Грек долго и внимательно смотрел на второго секретаря, словно изучая его, словно взвешивая, можно ли ему сказать то, что вертится на языке, поймет ли тот правильно, а потом повел краем глаза на Ратушного, достал сигареты, закурил и только после этого неторопливо начал. Было видно, что ему непросто выразить то, что зрело в мыслях, наверно, не все до конца и вызрело, требовало полного обоснования, более прочной опоры.
— Хочу вам рассказать… Пришла вчера домой моя жена, а она у меня женщина бедовая, меткая и говорит: «Слушай, муж, как ты думаешь, правильно мы с тобой живем?» Я и глаза на нее вытаращил. Восемнадцать лет женаты… Дети почти взрослые. «Так ли живем? Что ты, говорю, мелешь? — «Я не мелю. На самом деле: весь век суета, поспешность, хлопоты. День за днем все круче, неотложней. Стареем, а бежим все быстрей и быстрей. Уже и жизнь проходит. Хорошо едим-пьем, есть во что одеться. А поели, оделись? Где мы были, что видели? Люди — на Кавказ, люди — в Прибалтику. Большая наша земля. Столько на ней чудес!». — «А ты в Крым позапрошлый год ездила? Ездила. Сама рассказывала — еле досидела срок. Потянуло домой».

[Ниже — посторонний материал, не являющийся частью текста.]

/-- With a cause added in RUNNING or PAUSED, MS is PAUSED. -/
theorem MsDesk.pauseIfRunning_sound {d : MsDesk} (drive : d.drive.Lawful) (state : d.ms.state = .running ∨ d.ms.state = .paused)
    (pauses : d.ms.pauses ≠ .empty) : d.pauseIfRunning.Sound := by
  unfold MsDesk.pauseIfRunning
  split
  · exact MsDesk.enter_sound .paused _ drive (.inr ⟨fun _ => pauses, fun _ => rfl⟩)
  · next notRunning => exact ⟨⟨fun _ => pauses, fun _ => state.resolve_left notRunning⟩, drive⟩

theorem MsDesk.Sound.crossheadSample {d : MsDesk} (h : d.Sound) (i : Nat) (g : Segment) (x : Sample)
    (running : d.ms.state = .running) : (d.crossheadSample i g x).Sound := by
  unfold MsDesk.crossheadSample
  split
  · simp only
    split <;> exact h.congr rfl
  · exact (MsDesk.pauseIfRunning_sound (d := { d with ms := { d.ms with
      continuation := some .equivalent, continuationRate := some (equivalentRate d.ms.rateInUse d.ms.lp),
      pauses := { d.ms.pauses with extFailed := true } } }) h.drive (.inl running)
      (by simp [PauseCauses.empty])).congr rfl

/-! ## Samples -/

theorem MsDesk.Sound.setDemand {d : MsDesk} (h : d.Sound) (x : Sample) (r : Int × Option Int) : (d.setDemand x r).Sound := by
  unfold MsDesk.setDemand
  simp only
  split
  · exact h.congr rfl
  · split
    · exact MsDesk.enterStopped_sound _ (MsDesk.drive_of_items h.drive (MsDesk.endSegment_soundItems _ _))
    · exact MsDesk.enter_sound_of_clears _ h.drive rfl

theorem MsDesk.Sound.runSample {d : MsDesk} (h : d.Sound) (x : Sample) : (d.runSample x).Sound := by
  have criterion {d : MsDesk} (h : d.Sound) : (d.testCriterion x).Sound := by
    unfold MsDesk.testCriterion
    split
    · split
      · exact h.criterionMet
      · exact h
    · exact h
  have source {d : MsDesk} (h : d.Sound) : (d.checkSource x).Sound := by
    unfold MsDesk.checkSource
    split
    · split
      · next cross => exact h.crossheadSample _ _ x cross.1
      · exact h
    · exact h
  have move {d : MsDesk} (h : d.Sound) : (d.moveDemand x).Sound := by
    unfold MsDesk.moveDemand
    split
    · split
      · refine MsDesk.Sound.setDemand ?_ x _
        exact h.congr rfl
      · exact h
    · exact h
  refine move (source (criterion ?_))
  exact h.congr rfl

theorem MsDesk.Sound.jogSample {d : MsDesk} (h : d.Sound) (x : Sample) : (d.jogSample x).Sound := by
  unfold MsDesk.jogSample
  split
  · exact (MsDesk.enter_sound_of_clears _ h.drive rfl).congr rfl
  · split
    · simp only
      split
      · exact h.congr rfl
      · have entered : (MsDesk.enter { d with ms := { d.ms with demand := x.position * q32, jogEnabling := false } }
            (.idle false) .travelLimit).Sound := MsDesk.enter_sound_of_clears _ h.drive rfl
        exact entered.congr rfl
    · exact h.setDemand x _

theorem MsDesk.Sound.armingSample {d : MsDesk} (h : d.Sound) (x : Sample) (arming : d.ms.state = .arming) :
    (d.armingSample x).Sound := by
  have entered : (MsDesk.enter { d with ms := { d.ms with demand := x.position * q32 } } .armed .none).Sound :=
    MsDesk.enter_sound_of_empty _ h.drive (by decide) (h.no_pauses (by simp [arming]))
  unfold MsDesk.armingSample MsDesk.completeArming
  split
  · simp only
    split
    · exact entered.congr (MsDesk.answerArm_soundItems _ _ _)
    · exact MsDesk.Sound.congr (d := MsDesk.enterFaulted _ _)
        (MsDesk.enterFaulted_sound _ (MsDesk.drive_of_items entered.drive (MsDesk.answerArm_soundItems _ _ _))) rfl
  · exact h

theorem MsDesk.Sound.actsOnSample {d : MsDesk} (h : d.Sound) (x : Sample) : (d.actsOnSample x).Sound := by
  unfold MsDesk.actsOnSample
  split
  · exact h.runSample x
  · exact h.jogSample x
  · next arming => exact h.armingSample x arming
  · exact h
  · exact h
  · exact h
  · exact h
  · exact h

/-- The Drive Frame of a sample keeps the history at eight frames, and the count at eight. -/
theorem MsDesk.Sound.sendFrame {d : MsDesk} (h : d.Sound) (x : Sample) : (d.sendFrame x).Sound := by
  refine ⟨h.pause, ?_, ?_⟩
  · have history := h.drive.1
    simp only [MsDesk.sendFrame, MsDesk.noticeAlways, pushHistory, Config.unansweredLimit]
    by_cases room : d.drive.history.length < 8 <;> simp [room] <;> omega
  · have count := h.drive.2
    simp only [MsDesk.sendFrame, MsDesk.noticeAlways, countAfter, Config.unansweredLimit]
    split <;> omega

theorem MsDesk.Sound.takeSample {d : MsDesk} (h : d.Sound) (x : Sample) : (d.takeSample x).Sound := by
  rw [MsDesk.takeSample_eq]
  refine MsDesk.Sound.sendFrame (MsDesk.Sound.actsOnSample ?_ x) x
  exact h.congr rfl

/-! ## Requests and messages -/

theorem MsDesk.Sound.fault {d : MsDesk} (h : d.Sound) (c : Cause) : (d.fault c).Sound := by
  unfold MsDesk.fault
  refine MsDesk.Sound.congr (MsDesk.enterFaulted_sound c ?_) (MsDesk.answerArm_soundItems _ _ _)
  split
  · exact MsDesk.drive_of_items h.drive (MsDesk.endSegment_soundItems _ _)
  · exact h.drive

/-- A test that MS stops. -/
theorem MsDesk.Sound.stops {d : MsDesk} (h : d.Sound) (e : EndCause) (c : Cause) : ((d.endSegment e).enterStopped c).Sound :=
  MsDesk.enterStopped_sound c (MsDesk.drive_of_items h.drive (MsDesk.endSegment_soundItems _ _))

theorem MsDesk.Sound.acceptArm {d : MsDesk} (h : d.Sound) (tag : Tag) (p : Program) : (d.acceptArm tag p).Sound := by
  have entered : (MsDesk.enter { d with ms := { d.ms with
      armingCount := d.ms.armingCount + 1, armReply := some tag, cursor := some { index := 0, phase := .notStarted },
      pauses := .empty, pendingTransition := none } } (.arming (d.ms.armingCount + 1)) .none).Sound :=
    MsDesk.enter_sound_of_empty _ h.drive (by simp [MotionTag.state]) rfl
  exact entered.congr rfl

theorem MsDesk.Sound.takeStatus {d : MsDesk} (h : d.Sound) (st : DriveStatus) : (d.takeStatus st).Sound := by
  refine ⟨h.pause, h.drive.1, ?_⟩
  simp only [MsDesk.takeStatus]
  split
  · omega
  · exact h.drive.2

theorem MsMove.sound {o : Option Instr} {d e : MsDesk} (m : MsMove d o e) (h : d.Sound) : e.Sound := by
  cases m with
  | readback tag pointer count => exact h.congr rfl
  | program tag l =>
    unfold MsDesk.takeProgram
    split
    · exact h.congr rfl
    · split
      · exact h.congr rfl
      · split <;> exact h.congr rfl
  | calLoad tag l => unfold MsDesk.takeCalLoad; split <;> exact h.congr rfl
  | evalLoad tag l => unfold MsDesk.takeEvalLoad; split <;> exact h.congr rfl
  | store tag => unfold MsDesk.takeStore; split <;> exact h.congr rfl
  | arm tag =>
    unfold MsDesk.takeArm
    split
    · exact h.congr rfl
    · exact h.acceptArm tag _
    · exact h
  | start tag =>
    unfold MsDesk.takeStart
    split
    · have entered : (MsDesk.enter { d with ms := { d.ms with
          yieldMark := false, proofMark := false, releasedMark := false, pendingTransition := none, pauses := .empty } }
          .running .none).Sound := MsDesk.enter_sound_of_empty _ h.drive (by decide) rfl
      exact MsDesk.Sound.congr (entered.congr (MsDesk.startSegment_soundItems _ 0)) rfl
    · exact h.congr rfl
    · exact h.congr rfl
  | stop tag =>
    unfold MsDesk.takeStop
    split
    · exact (h.stops _ _).congr rfl
    · exact h.congr rfl
  | abort tag =>
    refine MsDesk.Sound.congr (d := if d.ms.state = .faulted then d else d.fault .consoleAbort) ?_ rfl
    split
    · exact h
    · exact h.fault _
  | resetTest tag =>
    unfold MsDesk.takeResetTest
    split
    · have entered : (d.enter (.idle true) .none).Sound := MsDesk.enter_sound_of_clears _ h.drive rfl
      exact MsDesk.Sound.congr (entered.congr (MsDesk.answerArm_soundItems _ _ _)) rfl
    · exact h.congr rfl
  | pause tag =>
    unfold MsDesk.takePause
    split
    · next testing =>
      exact (MsDesk.pauseIfRunning_sound (d := { d with ms := { d.ms with pauses := { d.ms.pauses with console := true } } })
        h.drive (d.ms.testing_iff.1 testing) (by simp [PauseCauses.empty])).congr rfl
    · exact h.congr rfl
  | resume tag =>
    unfold MsDesk.takeResume
    split
    · next paused =>
      exact (MsDesk.resumeIfFree_sound
        (d := { d with ms := { d.ms with pauses := { d.ms.pauses with console := false, extFailed := false } } })
        h.drive (.inl paused)).congr rfl
    · exact h.congr rfl
  | jog tag rate =>
    unfold MsDesk.takeJog
    simp only
    split
    · next idle =>
      split
      · exact h.congr rfl
      · have entered : (MsDesk.enter { d with ms := { d.ms with
            jogRate := saturate (-d.ms.vMax) d.ms.vMax rate, jogEnabling := true } } .jogging .none).Sound :=
          MsDesk.enter_sound_of_empty _ h.drive (by decide) (h.no_pauses (by simp [idle]))
        exact entered.congr rfl
    · exact h.congr rfl
    · exact h.congr rfl
  | jogStop tag =>
    unfold MsDesk.takeJogStop
    split
    · have entered : (MsDesk.enter { d with ms := { d.ms with jogRate := 0 } } (.idle false) .jogStop).Sound :=
        MsDesk.enter_sound_of_clears _ h.drive rfl
      exact entered.congr rfl
    · exact h.congr rfl
  | status st => exact h.takeStatus st
  | outcome b => cases b <;> simp only [MsDesk.takeOutcome] <;> split <;> exact h.congr rfl
  | summary => unfold MsDesk.takeSummary; split <;> exact h.congr rfl
  | fault b k rest _ =>
    unfold MsDesk.takeFault
    split
    · refine MsDesk.Sound.fault ?_ _
      exact h.congr rfl
    · exact h.congr rfl
  | criterion e x rest _ =>
    refine MsDesk.Sound.criterionEvent ?_ e
    exact h.congr rfl
  | hold _ =>
    unfold MsDesk.takeHold
    split
    · next testing =>
      exact MsDesk.pauseIfRunning_sound (d := { d with
        ms := { d.ms with pauses := { d.ms.pauses with extRemoval := true } }
        paths := { d.paths with holds := d.paths.holds - 1 } })
        h.drive (d.ms.testing_iff.1 testing) (by simp [PauseCauses.empty])
    · exact h.congr rfl
  | removed rest _ =>
    unfold MsDesk.takeRemovalComplete
    split
    · have released : (MsDesk.criterionEvent { d with paths := { d.paths with removals := rest } } .released).Sound := by
        refine MsDesk.Sound.criterionEvent ?_ .released
        exact h.congr rfl
      generalize MsDesk.criterionEvent _ _ = e at released ⊢
      refine MsDesk.resumeIfFree_sound released.drive ?_
      by_cases paused : e.ms.state = .paused
      · exact .inl paused
      · have empty := released.no_pauses paused
        refine .inr (released.congr ?_)
        simp only [MsDesk.soundItems, empty]
        rfl
    · exact h.congr rfl
  | timeout rest _ =>
    unfold MsDesk.takeRemovalTimeout
    split
    · refine MsDesk.Sound.stops ?_ _ _
      exact h.congr rfl
    · exact h.congr rfl
  | brk n rest _ =>
    unfold MsDesk.takeBreak
    split
    · refine MsDesk.Sound.stops ?_ _ _
      exact h.congr rfl
    · exact h.congr rfl
  | extTag t rest _ => exact h.congr rfl
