theorem Cursor.place_of_not_running {c : Cursor} (h : c.phase ≠ .running) : c.place = 2 * c.index + 1 := by
  simp only [Cursor.place, h, if_false]

/-- The segments that messages to TE log. -/
def loggedSegments (l : List TeMessage) : List Nat :=
  l.filterMap fun m => match m with | .entry e => some e.index | _ => none

theorem loggedSegments_append (l r : List TeMessage) : loggedSegments (l ++ r) = loggedSegments l ++ loggedSegments r :=
  List.filterMap_append

theorem mem_loggedSegments_of_entry {e : LogEntry} {l : List TeMessage} (h : TeMessage.entry e ∈ l) :
    e.index ∈ loggedSegments l := List.mem_filterMap.2 ⟨_, h, rfl⟩

/-- Between two places, segments are logged in order, each one running before and ended after. -/
structure LoggedBetween (from_ to_ : Nat) (segments : List Nat) : Prop where
  forward : from_ ≤ to_
  rising : segments.Pairwise (· < ·)
  passed : ∀ i ∈ segments, from_ ≤ 2 * i ∧ 2 * i + 1 ≤ to_

theorem LoggedBetween.none {a b : Nat} (h : a ≤ b) : LoggedBetween a b [] := ⟨h, List.Pairwise.nil, by simp⟩

theorem LoggedBetween.trans {a b c : Nat} {l r : List Nat} (first : LoggedBetween a b l) (second : LoggedBetween b c r) :
    LoggedBetween a c (l ++ r) := by
  refine ⟨first.forward.trans second.forward, List.pairwise_append.2 ⟨first.rising, second.rising, ?_⟩, ?_⟩
  · intro i hi j hj
    have passed := (first.passed i hi).2
    have still := (second.passed j hj).1
    omega
  · intro i hi
    rcases List.mem_append.1 hi with hi | hi
    · exact ⟨(first.passed i hi).1, (first.passed i hi).2.trans second.forward⟩
    · exact ⟨first.forward.trans (second.passed i hi).1, (second.passed i hi).2⟩

/-! ## Desks that move on -/

/-- `e` follows `d` in a test: what it has sent to TE logs the segments that its cursor has passed. -/
def MsDesk.MovesOn (d e : MsDesk) : Prop :=
  ∃ sent, e.paths.msToTe = d.paths.msToTe ++ sent ∧
    ∀ c, d.ms.cursor = some c → ∃ c', e.ms.cursor = some c' ∧ LoggedBetween c.place c'.place (loggedSegments sent)

/-- The cursor, and the path to TE. -/
def MsDesk.segmentItems (d : MsDesk) : Option Cursor × List TeMessage := (d.ms.cursor, d.paths.msToTe)

theorem MsDesk.MovesOn.refl (d : MsDesk) : d.MovesOn d :=
  ⟨[], by simp, fun c hc => ⟨c, hc, .none le_rfl⟩⟩

theorem MsDesk.MovesOn.trans {a b c : MsDesk} (first : a.MovesOn b) (second : b.MovesOn c) : a.MovesOn c := by
  obtain ⟨sent, toTe, moved⟩ := first
  obtain ⟨more, toTe', moved'⟩ := second
  refine ⟨sent ++ more, by rw [toTe', toTe, List.append_assoc], fun u hu => ?_⟩
  obtain ⟨v, hv, logged⟩ := moved u hu
  obtain ⟨w, hw, logged'⟩ := moved' v hv
  exact ⟨w, hw, by rw [loggedSegments_append]; exact logged.trans logged'⟩

theorem MsDesk.MovesOn.congr {a b a' b' : MsDesk} (h : a.MovesOn b) (before : a'.segmentItems = a.segmentItems)
    (after : b'.segmentItems = b.segmentItems) : a'.MovesOn b' := by
  simp only [MsDesk.segmentItems, Prod.mk.injEq] at before after
  unfold MsDesk.MovesOn
  rw [before.1, before.2, after.1, after.2]
  exact h

theorem MsDesk.MovesOn.of_items {d e : MsDesk} (h : e.segmentItems = d.segmentItems) : d.MovesOn e :=
  (MsDesk.MovesOn.refl d).congr rfl h

/-- From a desk with the same cursor and path. -/
theorem MsDesk.MovesOn.since {d e f : MsDesk} (h : e.MovesOn f) (items : d.segmentItems = e.segmentItems) : d.MovesOn f :=
  h.congr items rfl

theorem MsDesk.MovesOn.event {d e : MsDesk} (h : d.MovesOn e) (x : Event) : d.MovesOn (e.event x) := h.congr rfl rfl

theorem MsDesk.MovesOn.reply {d e : MsDesk} (h : d.MovesOn e) (r : Reply) : d.MovesOn (e.reply r) := h.congr rfl rfl

/-- A message that logs nothing, the cursor left. -/
theorem MsDesk.MovesOn.of_message {d e : MsDesk} {m : TeMessage} (toTe : e.paths.msToTe = d.paths.msToTe ++ [m])
    (quiet : loggedSegments [m] = []) (cursor : e.ms.cursor = d.ms.cursor) : d.MovesOn e :=
  ⟨[m], toTe, fun c hc => ⟨c, cursor.trans hc, by rw [quiet]; exact .none le_rfl⟩⟩

section
variable (d : MsDesk)

@[simp] theorem MsDesk.event_segmentItems (e : Event) : (d.event e).segmentItems = d.segmentItems := rfl

@[simp] theorem MsDesk.reply_segmentItems (r : Reply) : (d.reply r).segmentItems = d.segmentItems := rfl

@[simp] theorem MsDesk.answerArm_segmentItems (st : Status) (p : Payload) : (d.answerArm st p).segmentItems = d.segmentItems := by
  unfold MsDesk.answerArm
  split <;> rfl

@[simp] theorem MsDesk.reportTravel_segmentItems (b : Int) (x : Sample) (st : MotionState) :
    (d.reportTravel b x st).segmentItems = d.segmentItems := rfl

theorem MsDesk.takeStatus_segmentItems (st : DriveStatus) : (d.takeStatus st).segmentItems = d.segmentItems := by
  have raised (m : Ms) (drive : DrivePort) (p : Paths) (line : List (List Byte)) (b : Bool) (k : FaultKind) (x : Event) :
      MsDesk.segmentItems ⟨m, drive, p.raiseIf b k x, line⟩ = MsDesk.segmentItems ⟨m, drive, p, line⟩ := by cases b <;> rfl
  simp only [MsDesk.takeStatus, raised]
  rfl

/-! ## Entries -/

/-- Every entry but that of IDLE by RESET_TEST keeps the cursor's place or ends its segment. -/
theorem MsDesk.enter_movesOn (t : MotionTag) (c : Cause) (keeps : t ≠ .idle true) : d.MovesOn (d.enter t c) := by
  have toTe : (d.enter t c).paths.msToTe = d.paths.msToTe ++ [.tag t] := by
    unfold MsDesk.enter
    simp only
    split <;> rfl
  have cursor : (d.enter t c).ms.cursor = (d.ms.enter t c).cursor := by
    unfold MsDesk.enter
    simp only
    split <;> rfl
  refine ⟨[.tag t], toTe, fun u hu => ?_⟩
  rw [cursor]
  cases t with
  | idle byResetTest =>
    cases byResetTest with
    | false => exact ⟨u, hu, .none le_rfl⟩
    | true => exact absurd rfl keeps
  | stopped _ => exact ⟨u.ended, by simp [Ms.enter, hu], .none u.place_le_ended⟩
  | faulted _ =>
    refine ⟨u.stopRunning, by simp [Ms.enter, hu], .none ?_⟩
    unfold Cursor.stopRunning
    split
    · exact u.place_le_ended
    · exact le_rfl
  | _ => exact ⟨u, hu, .none le_rfl⟩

— Заткнули ей рот? — усмехнулся Ратушный.
— Заткнул. А по сути, на ее стороне правда. Ну… не только в этом — в курортах, путешествиях. Не умеем мы жить. Не только отдыхать, а и жить. Еще не научились. И работать тоже. Ровно, уверенно… Без суеты… — Василь Федорович помолчал, затоптал сигарету. — Может, я и не совсем правильно говорю. А только озадачила меня моя Фроська. И если уж в голову такая нелепая думка вскочила…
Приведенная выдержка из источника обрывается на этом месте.